Hidden Complexities of a Simple Idea: The Making of CrushCoverCut

Jing Xiao, Former Viget

Article Category: #Code

Posted on

This summer at Viget's Durham office, I had the opportunity to work on a group project with an absolute dream team of rockstar interns: Curt Arledge for UX, Corwin Harrell for design, and Sid Reddy for rails dev. As the FED intern of the group, many of my tasks required me to interact closely with the intern from each lab, so I felt lucky to be amidst such talent.

After much indecisiveness about what to make, our group finally settled on building CrushCoverCut, a rock paper scissors Ruby on Rails web app. The intent was to create a 2-player game that mimicked the real-life gameplay of RPS as much as possible. Our vision was clear: something simple, lightweight, slick, and stylish. We didn't want to mess with the rules or revolutionize the game; we just wanted to do one thing really really well.

My thoughts at this stage: Awesome. Doable. Let's start.

Not So Simple After All

But, as it goes with most things in life, behind the apparent simplicity of our idea lay a host of hidden complexities. As I dug in deeper, a gazillion unanticipated issues seemed to emerge on the front end. Many of these complexities arose from two major aspects of our application: the need to maintain state across clients and a particular animation that had to occur when the two players' choices were revealed. They were the most challenging, but also the most interesting problems that I had to tackle.

The Pains of Integration and Refactoring (and the Joys in the Aftermath)

In the planning phase of our project, we had decided to make our web app a realtime 2-player game, justifying its feasibility by throwing around words like "websockets" and not really thinking about how much work would actually go into crafting a realtime app. In the end, we didn't even use websockets at all; Sid and I eventually used long polling AJAX requests to enable communication between the server and client. This turned out to be a great learning experience, albeit quite complicated.

Deferreds and Promises: A Newfound Love

Perhaps my favorite takeaway from this was learning about jQuery Deferreds and Promises. A Promise, in my own crude and unscientific understanding, is an object that you can return from an asynchronous function that essentially keeps track of the state of that asynchronous task. Promises begin as Deferreds, which are just Promises that you can resolve or reject. The point is, a Promise is useful because it allows you to bind callbacks to it that will only fire after it has been resolved or rejected, which allows you to hold onto something in the meantime while the actual task finishes executing, and makes sure that you only use the outcome of that task once you know it has been completed. Bonus: Super awesome example of recursion + Promises by Nate

In my case, Deferreds/Promises came in handy when I polled for match and player data to determine if both players were ready to play. First, I created a Deferred object to which I attached a callback that would advance the state of the app to begin the match. Then, inside my polling function, I would resolve this Deferred after a request returned that both players were ready. As a result, that callback from earlier would fire automatically, both players would be guaranteed to be ready at this point, the screen would advance, and all would be dandy.
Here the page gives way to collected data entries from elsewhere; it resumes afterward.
/-- Where the present payloads among the shards listed have values, they are read. -/
theorem payloads_ok {ts : List Nat}
    (h : ∀ t k, t ∈ ts → s.Carries t k → s.Written (s.base k + 1) s.payloadLen) :
    s.payloads s.tagged s.payloadLen ts = .ok (ts.map s.shardBytes) := by
  induction ts with
  | nil => rfl
  | cons t rest ih =>
    have ih := ih fun t k ht => h t k (List.mem_cons_of_mem _ ht)
    rw [State.payloads]
    cases hk : findTag s.tagged t with
    | none => simp [ih, State.shardBytes, hk]
    | some k =>
      have hread := s.readBlock_ok _ _ (h t k (List.mem_cons_self ..) (carries_of_findTag hk))
      simp [ih, State.payload, hread, State.shardBytes, hk]

/-! ### The output checks -/

/-- Two of the first n outputs overlap (43_erasure_coder.md R212). -/
def State.OutputsOverlap (s : State) (n : Nat) : Prop :=
  ∃ k j, InRange k (s.natArg 2) n ∧ InRange j (s.natArg 2) n ∧ k ≠ j ∧
    Overlaps (s.base k) s.payloadLen (s.base j) s.payloadLen

theorem overlaps_comm {a m b n : Nat} : Overlaps a m b n ↔ Overlaps b n a m := by
  simp only [Overlaps]
  omega

/-- The overlap check of the outputs (20_memory.md R79), in the terms of Safety.lean. -/
theorem outputsAlias_iff {n : Nat} :
    buffersAlias (s.tagged.map fun x => (s.base x.desc, s.base x.desc + s.len x.desc))
        ((List.range' (s.natArg 2) n).map fun o => (s.base o, s.base o + s.payloadLen)) = true ↔
      s.OutputsOverlap n ∨ ∃ k, InRange k (s.natArg 2) n ∧ ∃ j ∈ s.pres,
        Overlaps (s.base k) s.payloadLen (s.base j) (s.len j) := by
  rw [buffersAlias, Bool.or_eq_true, somePairOverlaps_iff, List.pairwise_map]
  refine or_congr ?_ ?_
  · simp only [overlap_iff]
    rw [run_pairwise _ _ _ fun _ _ => mt overlaps_comm.1]
    simp only [State.OutputsOverlap]
    push Not
    rfl
  · simp [State.tagged, overlap_iff, InRange, List.mem_range'_1]

/-- The output checks (43_erasure_coder.md R212). -/
theorem Checked.outputs {out : Host.Outcome State Fault Refusal} {n : Nat} {k : Unit → Check State} {otherwise : Prop}
    (h : out = finish s (s.checkOutputs s.tagged (List.range' (s.natArg 2) n) s.payloadLen >>= k))
    (hrest : ¬ s.OutputsOverlap n → out = finish s (k ()) → otherwise) :
    Checked s out (s.outputChecks n) otherwise := by
  rw [State.checkOutputs, bind_assoc] at h
  refine .raiseIf .bufBounds ?_ h fun _ h => .raiseIf .bufAlias outputsAlias_iff.symm h fun halias =>
    hrest fun hover => halias (.inl hover)
  simp [State.TooShort, InRange, List.mem_range'_1, and_assoc]

/-! ### The blocks written -/

/-- How a path ends that writes one block of the payload length to each of the first n outputs, which do not overlap:
each block is read back, and no other byte changes. -/
theorem exists_completed_outputs {out : Host.Outcome State Fault Refusal} {n : Nat} {v w : Word}
    {blocks : List (List Byte)} (hlen : blocks.length = n) (hblock : ∀ b ∈ blocks, b.length = s.payloadLen)
    (hover : ¬ s.OutputsOverlap n)
    (h : out = finish s (.ok
      (((State.writeBlocks 0 s ((List.range' (s.natArg 2) n).zip blocks)).setResult0 v).setResult1 w))) :
    ∃ m : Memory, out = .next { s with mem := m, result0 := v, result1 := w }.completed ∧
      (∀ t j, t < n → j < s.payloadLen → m.read (s.base (s.natArg 2 + t) + j) = (blocks.getD t [])[j]?) ∧
      ∀ addr, (∀ t, t < n → ¬ InRange addr (s.base (s.natArg 2 + t)) s.payloadLen) →
        m.read addr = s.mem.read addr := by
  rw [State.writeBlocks_eq, finish_ok] at h
  obtain ⟨hread, hframe⟩ := Memory.writeAll_run s 0 s.payloadLen (s.natArg 2) n s.mem blocks hlen hblock hover
  exact ⟨_, h, hread, hframe⟩
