-- ==== Sys2Proof/Safety.lean ====
section
/-! DEFINITION. Runs of commands, what a safe run is, the invariant, and the notions the statements are made in
(60_exceptions.md R206; 10_state.md R15, R19, R44; 45_envelope_state_machine.md R180). -/

namespace Sys2Proof.Machine

open Host (Outcome)

/-! ## Runs -/

/-- A run of decoded commands: the fold of their meanings (60_exceptions.md R206). -/
def execAll : List Instr → State → Outcome State Fault Refusal
  | [], s => .next s
  | i :: is, s =>
    match exec i s with
    | .next t => execAll is t
    | .fault r => .fault r
    | .refused r => .refused r

/-- The burst of one command: what it appends to the write trace (20_memory.md R48). -/
def burst (i : Instr) (s : State) : List SinkWrite :=
  match exec i s with
  | .next t => burstBetween s t
  | .fault _ => []
  | .refused _ => []

/-- The bursts of a run of commands, in command order. -/
def bursts : List Instr → State → List (List SinkWrite)
  | [], _ => []
  | i :: is, s =>
    burst i s ::
      match exec i s with
      | .next t => bursts is t
      | .fault _ => []
      | .refused _ => []

/-- The words a run of commands is issued as. -/
def encodeAll (sel : Selectors) (is : List Instr) : List Word := is.flatMap (encode sel)

/-! ## Safe runs -/

/-- A state from which the machine does not stop: every word on the port belongs to a command (30_encoding.md R72). -/
def State.safe (s : State) : Prop :=
  ∃ is : List Instr, (∀ i ∈ is, i.wellFormed s.params.selectors = true) ∧ s.port = encodeAll s.params.selectors is

/-! ## The invariant -/

/-- The addresses the voice writes (20_memory.md R44). -/
def sinkAddrs (params : Params) : List Addr := [addrEnable, addrCtrl params, addrPerhi params, addrPerlo params]

/-- The four addresses of one voice are distinct from each other, which a model must keep (93_implementation_defined.md U7). -/
abbrev distinctAddrs (params : Params) : Prop := (sinkAddrs params).Nodup

/-- Two tags never share a number (92_eei_decisions.md D13: any injective numbering works). -/
abbrev distinctTags (tags : TypeTags) : Prop := [tags.none, tags.t2A03, tags.vrc6, tags.n163, tags.s5b].Nodup

/-- Parameters as the spec wants them: distinct addresses (93_implementation_defined.md U7), an injective numbering of the type
tags (92_eei_decisions.md D13), two different selectors (41_effect_commands.md R110, the arms of the two effects disjoint). -/
abbrev legalParams (params : Params) : Prop :=
  distinctAddrs params ∧ distinctTags params.tags ∧ params.selectors.efVolume ≠ params.selectors.efDuty

/-- `lastPeriod` holds an 11-bit period or the sentinel (10_state.md R15), the handler is the one of the current type
(42_instrument_and_duty.md R126), and the volume ceiling is full scale (10_state.md R17, R34). -/
abbrev Voice.inv (v : Voice) : Prop :=
  (v.lastPeriod = sentinel ∨ v.lastPeriod.toNat < 0x800) ∧
  v.ih = (if v.instType = .none then none else some (handlerOf v.instType)) ∧
  v.volCeil = 0x0F

/-- A write of the voice: to one of its four addresses, the enable mask at the first, a period byte of three bits at the
third under `AS_WRITTEN` (20_memory.md R44; 10_state.md R28, R30). -/
abbrev writeInv (params : Params) (w : SinkWrite) : Prop :=
  w.1 ∈ sinkAddrs params ∧
  (w.1 = addrEnable → w.2 = enableMask) ∧
  (params.periodSplit = .asWritten → w.1 = addrPerhi params → w.2.toNat < 8)

/-- A text on the status port has 0, 4 or 8 characters (30_encoding.md R62, R83). -/
abbrev resultInv : Result → Prop
  | .ok _ => True
  | .duty _ => True
  | .text t => t.length = 0 ∨ t.length = 4 ∨ t.length = 8

/-- The invariant of the machine. -/
abbrev State.inv (s : State) : Prop :=
  legalParams s.params ∧ s.voice.inv ∧ (∀ w ∈ s.trace, writeInv s.params w) ∧ (∀ r ∈ s.results, resultInv r)

/-! ## Notions of the statements -/

/-- The columns of a row that set or switch the envelope mode (41_effect_commands.md R111, R112). -/
def columnSetsMode (sel : Selectors) (c : Fx) : Bool := c.e == sel.efVolume && !ignoredVolumeParam c.p

/-- An effect column the voice ignores (60_exceptions.md R192): an unknown selector, or a volume parameter outside both
ranges. -/
def columnIgnored (sel : Selectors) (c : Fx) : Bool := otherSelector sel c.e || (c.e == sel.efVolume && ignoredVolumeParam c.p)

/-- The commands 43_tick_sequencer.md R152 names as leaving its premise alone: none of them sets `resetEnvelope` or writes
`lastPeriod`, or opens the gate. -/
def leavesDiffing (sel : Selectors) : Instr → Bool
  | .cut | .rel | .note _ _ | .empty | .dutyfx _ | .inst _ | .seqduty _ | .cvd _ | .effstr | .clr
  | .volfxIgn _ | .fxother _ _ => true
  | .row kind _ _ fx => decide (kind ≠ .pitched) && fx.all (fun c => !columnSetsMode sel c)
  | .rst | .volfxLen _ | .volfxMode _ | .tick _ _ => false

/-- A command that, in this state, is a tick with the full burst (43_tick_sequencer.md R151): a gated-on one whose step 7
writes `PERLO`. -/
def isFullTick : Instr → State → Bool
  | .tick P _, s => s.voice.gate && s.voice.perloDue s.params.periodSplit P
  | .rst, _ | .row _ _ _ _, _ | .empty, _ | .cut, _ | .rel, _ | .note _ _, _ | .volfxLen _, _ | .volfxMode _, _
  | .volfxIgn _, _ | .dutyfx _, _ | .fxother _ _, _ | .inst _, _ | .seqduty _, _ | .clr, _ | .effstr, _ | .cvd _, _ => false

/-- No tick of this run of commands is a full one. -/
def noFullTick : List Instr → State → Bool
  | [], _ => true
  | i :: is, s =>
    !isFullTick i s &&
      match exec i s with
      | .next t => noFullTick is t
      | .fault _ => true
      | .refused _ => true

/-- The value of an upper-case hexadecimal digit (30_encoding.md R83). -/
def hexValue (c : Byte) : Option (BitVec 4) :=
  if 0x30#8 ≤ c ∧ c ≤ 0x39#8 then some ((c - 0x30#8).setWidth 4)
  else if 0x41#8 ≤ c ∧ c ≤ 0x46#8 then some ((c - 0x37#8).setWidth 4)
  else none

/-- The effects a text spells as the tracker writes them: each token a space, the letter E of the volume effect, and its
parameter as two hexadecimal digits (44_system_commands.md R165). -/
def spelledEffects (sel : Selectors) : List Byte → Option (List Instr)
  | [] => some []
  | space :: letter :: high :: low :: rest =>
    if space = 0x20#8 ∧ letter = 0x45#8 then
      match hexValue high, hexValue low, spelledEffects sel rest with
      | some h, some l, some is => some (decodeFx sel sel.efVolume (h ++ l) :: is)
      | _, _, _ => none
    else none
  | _ => none

/-- The voice with the registers that reach no output set to fixed values: `period`, `volume`, `volCeil` and `ih` are read
by nothing in the block (10_state.md R11, R12, R17, R19) and `releasing` only by `REL` (R24). -/
def Voice.masked (v : Voice) : Voice :=
  { v with period := 0, volume := 0, volCeil := 0, ih := none, releasing := false }

/-- The bursts of a voice's next steps, one per step (20_memory.md R48); an idle step has the empty burst. -/
def stepBursts : Nat → State → List (List SinkWrite)
  | 0, _ => []
  | n + 1, s =>
    match step s with
    | .next t => burstBetween s t :: stepBursts n t
    | .fault _ => []
    | .refused _ => []

/-- Of the bursts of a schedule, one per turn, those of one voice's turns, in order. -/
def turnsOf (c : Channel) (cs : List Channel) (bs : List (List SinkWrite)) : List (List SinkWrite) :=
  ((cs.zip bs).filter (fun turn => decide (turn.1 = c))).map (·.2)

/-- The sink addresses that are one voice's alone: all but the shared `ENABLE` (60_exceptions.md R204). -/
def ownAddrs (params : Params) : List Addr := [addrCtrl params, addrPerhi params, addrPerlo params]

/-- The writes of a trace that go to a voice's own addresses. -/
def ownWrites (params : Params) (trace : List SinkWrite) : List SinkWrite :=
  trace.filter (fun w => decide (w.1 ∈ ownAddrs params))

/-- All addresses the two voices write. -/
def familyAddrs (addrs : AddressMap) : List Addr :=
  [addrEnable, addrs.voice0.ctrl, addrs.voice0.perhi, addrs.voice0.perlo, addrs.voice1.ctrl, addrs.voice1.perhi,
    addrs.voice1.perlo]

/-- Two voices over one sink as they are meant to be: the same address functions, under which they share `ENABLE` alone
(60_exceptions.md R204); each with its own index; every write at one of its addresses; and to its own addresses each has
sent exactly what the sink has received there (20_memory.md R50). -/
def Pair.inv (p : Pair) : Prop :=
  p.voice1.params.addrs = p.voice0.params.addrs ∧ (familyAddrs p.voice0.params.addrs).Nodup ∧
  (∀ w ∈ p.sink, w.1 ∈ familyAddrs p.voice0.params.addrs) ∧
  ∀ c : Channel, (p.get c).params.ch = c ∧ (∀ w ∈ (p.get c).trace, writeInv (p.get c).params w) ∧
    ownWrites (p.get c).params p.sink = ownWrites (p.get c).params (p.get c).trace

end Sys2Proof.Machine
end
If You Can't Learn It in Time, Fake It

In order to hook up the communication between the backend and front end in a seamless manner, I also needed a way to keep track of changes to the states of particular objects stored in the database like the match and the two players (and amongst them, the current player for each client), and then update elements on the screen accordingly. Initially, my entire setup was one huge, impossible-to-manage jQuery soup. It was too late to switch to Backbone.js and to have to learn all the ins and outs of a new library, but Backbone wizard Nate helped me restructure my app with my own homemade pseudo-Backbone models and views using EventEmitter2.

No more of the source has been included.